Huh? :? We just had another one of those last week here in Florida. An older woman left the car running in the garage, and she died of carbon monoxide poisoning in her house. It seems to happen with rather worriesome frequency. It has become even easier now, with cars that have a Smart Key. Granny parks the car in the garage, puts in in park, forgets to hit "START" to shut the car off, doesn't hear the motor running because cars are so dang quite nowdays, and she merrily goes off to bed in the house.
http://www.local10.com/news/Man-hospitalized-woman-killed-by-carbon-monoxide/-/1717324/18054984/-/y2i64qz/-/index.html" onclick="window.open(this.href);return false;
Your link goes to a story that seems to blame a new stove, not a running car.
 
TomT said:
Actually, that hasn't been possible for many years. Modern cars emit virtually no carbon monoxide... In fact, the exhaust is sometimes cleaner than the prevailing air...
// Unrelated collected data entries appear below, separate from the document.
-- ==== Sys2Proof/Machine/Objects.lean ====
section
/-! DEFINITION. Estates and the objects that the home slices keep: entries (R340 to R342), locks, promises and permit pools (R343 to R346), their waiters, receivers (R348) and what a conveyance does (R350); barrier words (R209, R211); the synchronisation table (R286). -/

namespace Sys2Proof.Machine

/-! ## Estate entries (R340, R341) -/

/-- KIND code of an entry (R340). -/
def EKind.code : EKind → Nat
  | .lock => 1 | .promise => 2 | .permit => 3

/-- The four dwords of an entry in segment E (R340). -/
def Estate.dwords (e : Estate) : List Nat :=
  [e.obj.toNat / 8 * 8 + e.kind.code, e.count * 2 ^ 32 + (if e.inherited then 2 ^ 8 else 0) + e.heir.toNat,
   e.handle.toNat * 2 ^ 32, e.sender.toNat * 2 ^ 32]

/-- Write the places of an estate array that differ between two estates; a place past the end reads as zeros
(R340, R341); its lines leave the core's load cache, so that the team's loads through E see it. Log entry 38. -/
def State.writeEstate (s : State) (t : Team) (old new : List Estate) : State :=
  (List.range (max old.length new.length)).foldl (fun s i =>
    if old[i]? = new[i]? then s
    else
      let ds := match new[i]? with | some e => e.dwords | none => [0, 0, 0, 0]
      let va := (t.seg 3).base.toNat + 32 * i
      match s.vWrite (portOf t.tid) t.ctx va (dwordBytes ds) with
      | .inl s1 =>
        (sectors va 32).foldl (fun s2 p =>
          match s.translate (portOf t.tid) t.ctx p.1 .write with
          | .ok pa _ => s2.dropLine (coreOf t.tid) (lineOf pa)
          | .fault _ => s2) s1
      | .inr _ => s) s

/-- Change a team's estate, in its registers of standing and in its array in E (R341, R342). -/
def State.setEstate (s : State) (h : Handle) (f : List Estate → List Estate) : State :=
  match s.team? h with
  | none => s
  | some t => (s.writeEstate t t.estate (f t.estate)).modTeam h fun u => { u with estate := f t.estate }

/-- A team's entry of a kind for an object. -/
def Team.entry? (t : Team) (k : EKind) (obj : Dword) : Option Estate :=
  t.estate.find? fun e => e.kind == k && e.obj == obj

/-- An estate without its entry of a kind for an object. -/
def dropEntry (k : EKind) (obj : Dword) (es : List Estate) : List Estate :=
  es.filter fun e => !(e.kind == k && e.obj == obj)

/-- The estate has no free entry (R212, R264). Log entry 39. -/
def State.estateFull (s : State) (t : Team) : Bool :=
  decide (hEstate (s.header t) ≤ t.estate.length + t.reservedEntries)

/-- Add a conveyed or granted entry: permits are added to the receiver's entry for the pool, if it has one
(R217, R350). -/
def addEntry (e : Estate) (es : List Estate) : List Estate :=
  match e.kind with
  | .permit =>
    if es.any fun x => x.kind == .permit && x.obj == e.obj then
      updFirst (fun x => x.kind == .permit && x.obj == e.obj) (fun x => { x with count := x.count + e.count }) es
    else es ++ [e]
  | _ => es ++ [e]

/-! ## Words (R343 to R345) -/

/-- BEREAVED of a lock word. -/
def lockBereaved : Nat := 2 ^ 31
/-- ORPHAN of a lock word. -/
def lockOrphan : Nat := 2 ^ 30

/-- The lock word with a holder, SEQ advanced, BEREAVED kept or set, ORPHAN clear (R346). -/
def lockTo (w : Nat) (h : Handle) (bereaved : Bool) : Nat :=
  h.toNat * 2 ^ 32 + (if bereaved || bit w 31 then lockBereaved else 0) + (w + 1) % 2 ^ 16

/-- STATE of a promise. -/
def promiseState (w : Nat) : Nat := bits w 31 28

/-- Word 0 of a promise. -/
def promiseWord (h : Handle) (state : Nat) (bereaved : Bool) : Nat :=
  h.toNat * 2 ^ 32 + state * 2 ^ 28 + (if bereaved then 2 ^ 27 else 0)

/-- A pool word with AVAIL and BRET. -/
def poolWord (avail bret : Nat) : Nat := min bret (2 ^ 32 - 1) * 2 ^ 32 + avail % 2 ^ 32

/-- Write a dword of an object at its home slice. -/
def State.setWord (s : State) (pa w : Nat) : State := s.homeWrite pa (toBytes 8 w)

/-! ## The synchronisation table (R286) -/

/-- The slice that serves an address: its module's, and the home slice there. -/
def sliceOf (pa : Nat) : Nat := paModule pa * Config.slices + homeSlice pa

/-- The grid barrier at which a team is parked, if any. -/
def Team.gridWait (t : Team) : Option Nat :=
  match t.run with
  | .parked (.barrier (.grid pa) _ _ _) _ => some pa
  | _ => none

/-- The heap that a request asks for, if any. -/
def Req.heap? (r : Req) : Option Nat :=
  match r.kind with
  | .heapoffer _ _ | .heapseal _ | .heapread _ _ => some r.pa
  | _ => none

/-- Objects with an entry in a slice's table: locks, pools, promises and barrier words with waiters, monitor lines with
arms, and heaps with requests to serve. Log entry 95. -/
def State.tableKeys (s : State) (slice : Nat) : List (Nat × Nat) :=
  let locks := s.lockQ.map fun w => ((0, w.pa) : Nat × Nat)
  let pools := s.permitQ.map fun w => ((1, w.pa) : Nat × Nat)
  let promises := s.promiseQ.map fun w => ((2, w.pa) : Nat × Nat)
  let bars := (s.teams.filterMap Team.gridWait).map fun pa => ((3, pa) : Nat × Nat)
  let lines := s.arms.map fun a => ((4, a.line * 64) : Nat × Nat)
  let heaps := (s.reqs.filterMap Req.heap?).map fun pa => ((5, pa) : Nat × Nat)
  distinct ((locks ++ pools ++ promises ++ bars ++ lines ++ heaps).filter fun k => sliceOf k.2 == slice)

/-- Entries of a slice's table (R286). -/
def tableSize : Nat := 4096

/-- A slice's entries in the backing store: a spilled entry returns when space frees, the first spilled first. -/
def State.awayKeys (s : State) (slice : Nat) : List (Nat × Nat) :=
  let keys := s.tableKeys slice
  let away := s.spilled.filter keys.contains
  away.drop (tableSize - (keys.length - away.length))

/-- A slice's table has space for one more entry. -/
def State.tableRoom (s : State) (slice : Nat) : Bool :=
  decide ((s.tableKeys slice).length - (s.awayKeys slice).length < tableSize)

/-- An entry is used: it is the most recently used of its slice. -/
def State.useEntry (s : State) (k : Nat × Nat) : State :=
  let keys := s.tableKeys (sliceOf k.2)
  { s with syncOrder := (s.syncOrder.filter fun x => x != k && (sliceOf x.2 != sliceOf k.2 || keys.contains x)) ++ [k] }

/-- While a full table has monitor arms, the oldest goes, and its team gets status 3 (R208, R286). -/
def evictArms (slice : Nat) : Nat → State → State
  | 0, s => s
  | n + 1, s =>
    if s.tableRoom slice then s
    else
      match s.arms.find? fun a => sliceOf (a.line * 64) == slice with
      | none => s
      | some a => evictArms slice n ({ s with arms := s.arms.erase a }.modTeam a.tid fun t => t.endArm 3)

/-- A full table without a monitor arm gives its least recently used entry to the backing store (R286). -/
def State.spillEntry (s : State) (slice : Nat) : State :=
  let away := s.awayKeys slice
  let here := (s.tableKeys slice).filter fun k => !away.contains k
  match (s.syncOrder.find? here.contains).or here.head? with
  | some k => { s with spilled := (s.spilled.filter fun x => sliceOf x.2 != slice || away.contains x) ++ [k] }
  | none => s

/-- An entry for an object, made where it has none, and used (R286). -/
def State.needEntry (s : State) (kind pa : Nat) : State :=
  let slice := sliceOf pa
  let s1 := if (s.tableKeys slice).contains (kind, pa) then s else evictArms slice s.arms.length s
  let s2 := if (s.tableKeys slice).contains (kind, pa) || s1.tableRoom slice then s1 else s1.spillEntry slice
  s2.useEntry (kind, pa)

/-- An object at an address is served: the entries it has are used. -/
def State.useEntries (s : State) (pa : Nat) : State :=
  (List.range 6).foldl (fun s k => if (s.tableKeys (sliceOf pa)).contains (k, pa) then s.useEntry (k, pa) else s) s

/-! ## Grants -/

/-- What a wait that is over writes: scalar registers, an entry, and an acquire at a scope; then the notice
(R39). -/
def State.grant (s : State) (h : Handle) (ws : List (BitVec 7 × Dword)) (scope : Nat) (for_ : Park → Bool) : State :=
  let s0 := s.noteWrites h true (ws.map fun w => (w.1.toNat, 0))
  let s1 := s0.modTeam h fun t => ws.foldl (fun t w => t.setS w.1.toNat w.2) t
  (s1.acquireAt (coreOf h) scope).notify h for_ .done

/-- The park is a wait for a lock. -/
def Park.isLock (pa : Nat) : Park → Bool
  | .lock p => p == pa
  | _ => false
/-- The park is a wait for permits. -/
def Park.isPermit (pa : Nat) : Park → Bool
  | .permit p => p == pa
  | _ => false
/-- The park is a wait for a promise. -/
def Park.isPromise (pa : Nat) : Park → Bool
  | .promise p => p == pa
  | _ => false

/-- A waiter leaves its reservation of an estate entry. -/
def State.unreserve (s : State) (h : Handle) : State :=
  s.modTeam h fun t => { t with reservedEntries := t.reservedEntries - 1 }

/-- A waiter of a lock takes it: the entry with its heir, the word, and the wake (R213). extra holds bits that its
register alone reports. -/
def State.giveLock (s : State) (w : LockWaiter) (word extra : Nat) : State :=
  let s1 := ({ s with lockQ := s.lockQ.filter fun x => !(x.tid == w.tid) }.setWord w.pa word).unreserve w.tid
  let s2 := s1.setEstate w.tid fun es => es ++ [{ obj := w.va, pa := w.pa, kind := .lock, heir := w.heir, handle := w.handle }]
  s2.grant w.tid [(w.sd, dw (word ||| extra))] w.scope (Park.isLock w.pa)

/-- A lock is released: to the first waiter with SEQ + 1, or free (R214, R346). -/
def State.releaseLock (s : State) (pa : Nat) : State :=
  let w := s.physDword pa
  match s.lockQ.find? fun x => x.pa == pa with
  | some x => s.giveLock x (lockTo w x.tid false) 0
  | none => s.setWord pa (w % 2 ^ 32)

/-- A lock has become ORPHAN: the first `.claim` waiter takes it (R213). -/
def State.claimOrphan (s : State) (pa : Nat) : State :=
  match s.lockQ.find? fun x => x.pa == pa && x.claim with
  | some x => s.giveLock x (lockTo (s.physDword pa) x.tid false) lockOrphan
  | none => s

/-- Wake every waiter of a promise with its value and word 0 (R216). -/
def State.wakePromise (s : State) (pa : Nat) : State :=
  let ws := s.promiseQ.filter fun x => x.pa == pa
  ws.foldl (fun s x =>
    (s.modTeam x.tid fun t => t.lowerCount x.flag).grant x.tid
      [(x.sd, dw (s.physDword (pa + 8))), (x.sd + 1, dw (s.physDword pa))] x.scope (Park.isPromise pa))
    { s with promiseQ := s.promiseQ.filter fun x => !(x.pa == pa) }

/-- The team's death has been accepted: its place in a pool's queue is as good as left (R353). -/
def State.isDying (s : State) (h : Handle) : Bool := match s.team? h with | some t => t.dying.isSome | none => true

/-- Grant a pool's requests in order while the head of the queue fits (R217). -/
def grantPermits : Nat → Nat → State → State
  | 0, _, s => s
  | fuel + 1, pa, s =>
    match s.permitQ.find? fun x => x.pa == pa && !s.isDying x.tid with
    | none => s
    | some x =>
      let w := s.physDword pa
      if w % 2 ^ 32 < x.n then s
      else
        let w' := w - x.n
        let s1 := { s with permitQ := s.permitQ.filter fun y => !(y.tid == x.tid) }.setWord pa w'
        let s2 := (s1.modTeam x.tid fun t => { t with reservedEntries := 0 }).setEstate x.tid
          (addEntry { obj := x.va, pa, kind := .permit, count := x.n, heir := x.heir, handle := x.handle })
        let s3 := s2.modTeam x.tid fun t => t.lowerCount x.flag
        grantPermits fuel pa (s3.grant x.tid [(x.sd, dw w')] x.scope (Park.isPermit pa))

/-- Grant what a pool can grant now. -/
def State.grantPool (s : State) (pa : Nat) : State := grantPermits (s.permitQ.length + 1) pa s

/-! ## Receivers (R347, R348) -/

/-- Living: resident or PREEMPTED, and not dying (R347). -/
def Team.living (t : Team) : Bool := t.dying.isNone

/-- The launch's default heir for a kind (R264). -/
def defaultHeir (h : List Dword) : EKind → Nat
  | .lock => hHlock h
  | .promise => hHprom h
  | .permit => hHpermit h

/-- The next living team of a plot after an index, wrapping, leaving out those tried (R348). -/
def State.successor (s : State) (plot index : Nat) (tried : List Handle) : Option Team :=
  let cands := s.teams.filter fun t => t.plot == plot && t.living && !tried.contains t.tid
  match minBy Team.index (cands.filter fun t => decide (index < t.index)) with
  | some t => some t
  | none => minBy Team.index (cands.filter fun t => decide (t.index < index))

/-- The estate of a candidate has a free entry for e, or the permits fit an entry it has; a team that waits in the
object's own queue has its reserved entry free. -/
def State.roomFor (s : State) (t : Team) (e : Estate) : Bool :=
  let waits := (s.lockQ.any fun x => x.tid == t.tid && x.pa == e.pa) || (s.permitQ.any fun x => x.tid == t.tid && x.pa == e.pa)
  decide (t.estate.length + t.reservedEntries < hEstate (s.header t) + (if waits && decide (0 < t.reservedEntries) then 1 else 0))
    || (e.kind == .permit && (t.entry? .permit e.obj).isSome)

/-- Who receives an entry. -/
inductive Receiver where
  | team (h : Handle)
  | pool
  | nobody
  deriving DecidableEq, Repr

/-- A candidate as the chain goes on from it (R348): where it stands in its plot, and its launch. A team that has exited
goes by what it was; a handle that names no team of the launch has no place, and the launch's own defaults. -/
def State.standing (s : State) (d : Team) (h : Handle) : Option (Nat × Nat) × List Dword :=
  let hdr := fun (ctx lid : Nat) => match s.launch? ctx lid with | some l => l.header | none => s.header d
  match s.team? h, s.exited.find? fun x => x.tid == h with
  | some t, _ => (some (t.plot, t.index), s.header t)
  | none, some x => if x.ctx = d.ctx then (some (x.plot, x.index), hdr x.ctx x.lid) else (none, s.header d)
  | none, none => (none, s.header d)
However they still do emit carbon dioxide and consume oxygen, which would eventually lead to suffocation of both the human and the car. The question is: which would suffocate first?
 
TomT said:
Actually, that hasn't been possible for many years. Modern cars emit virtually no carbon monoxide... In fact, the exhaust is sometimes cleaner than the prevailing air...

Please explain this one to me. When you say "prevailing air" I presume you're talking about the air surrounding the car. So after this air gets pulled into the combustion chamber, mixed with fuel, which is then burned, it somehow comes out cleaner than it went in? So the car is actually filtering the air? Even with horrible air going in, I can't see this happening.

Sure, the air coming out of my tailpipe might be cleaner than the air in LA (sorry to whomever lives there, but that smog is unbearable), but that's because the air going in is much cleaner as well.
 
GetOffYourGas said:
Sure, the air coming out of my tailpipe might be cleaner than the air in LA (sorry to whomever lives there, but that smog is unbearable), but that's because the air going in is much cleaner as well.

I don't spend much time in LA, but the last 20 years have only gotten better there.

Some of the worse smog that I've breathed recently is in places you wouldn't even guess... Missoula, Montana and Spokane, Washington.

Oh, ya, and Lagos, Nigeria.
 
EVDRIVER said:
What is the tank for?

If you are referring to the tank pictured in my previous post, it holds 55 gallons of water that I am using to water some young native plants I'm trying to get established along a city owned footpath weed patch that doesn't have water available on site. We got about 0.25" out of typically 4" of rainfall in January, so I had to resort to watering them a bit. The water was collected rain water (from December) off my garage roof.

It is amusing to note that while I was able to fit this barrel upright in the LEAF with the hatch open, the same barrel does not fit upright in a 1997 Chevy S10 Blazer SUV that I have access to, so the LEAF turned out to be more capable for hauling this particular item.

Howdy
 
Worst air pollution in the nation this winter, hands down, Salt Lake City & Wasatch front cities.
Also, I call "urban legend" on the "no suicide w a modern ICE car" claim.
As to the topic of this thread, I thought for sure you were going for the acceleration, not the quiet. But the combination of the two . . . beautiful. ML
 
I just lost a good friend from carbon monoxide

Mark Balelo, the flamboyant auctioneer who appeared on A&E's "Storage Wars," was found dead in his car on Monday morning, in what appeared to be a suicide.

According to the Ventura County Medical Examiner's Office, the 40-year-old Balelo died of asphyxiation from carbon monoxide and exhaust fumes. He was found in a car parked in a garage at his Simi Valley auction house, Balelo Inc.

Balelo, known as "Rico Suave" on the series, which follows a team of auctioneers who sell off the contents of reclaimed storage units to buyers, drew interest for the outlandish outfits he wore to auctions and for the large sums of cash he brought to auctions to buy items.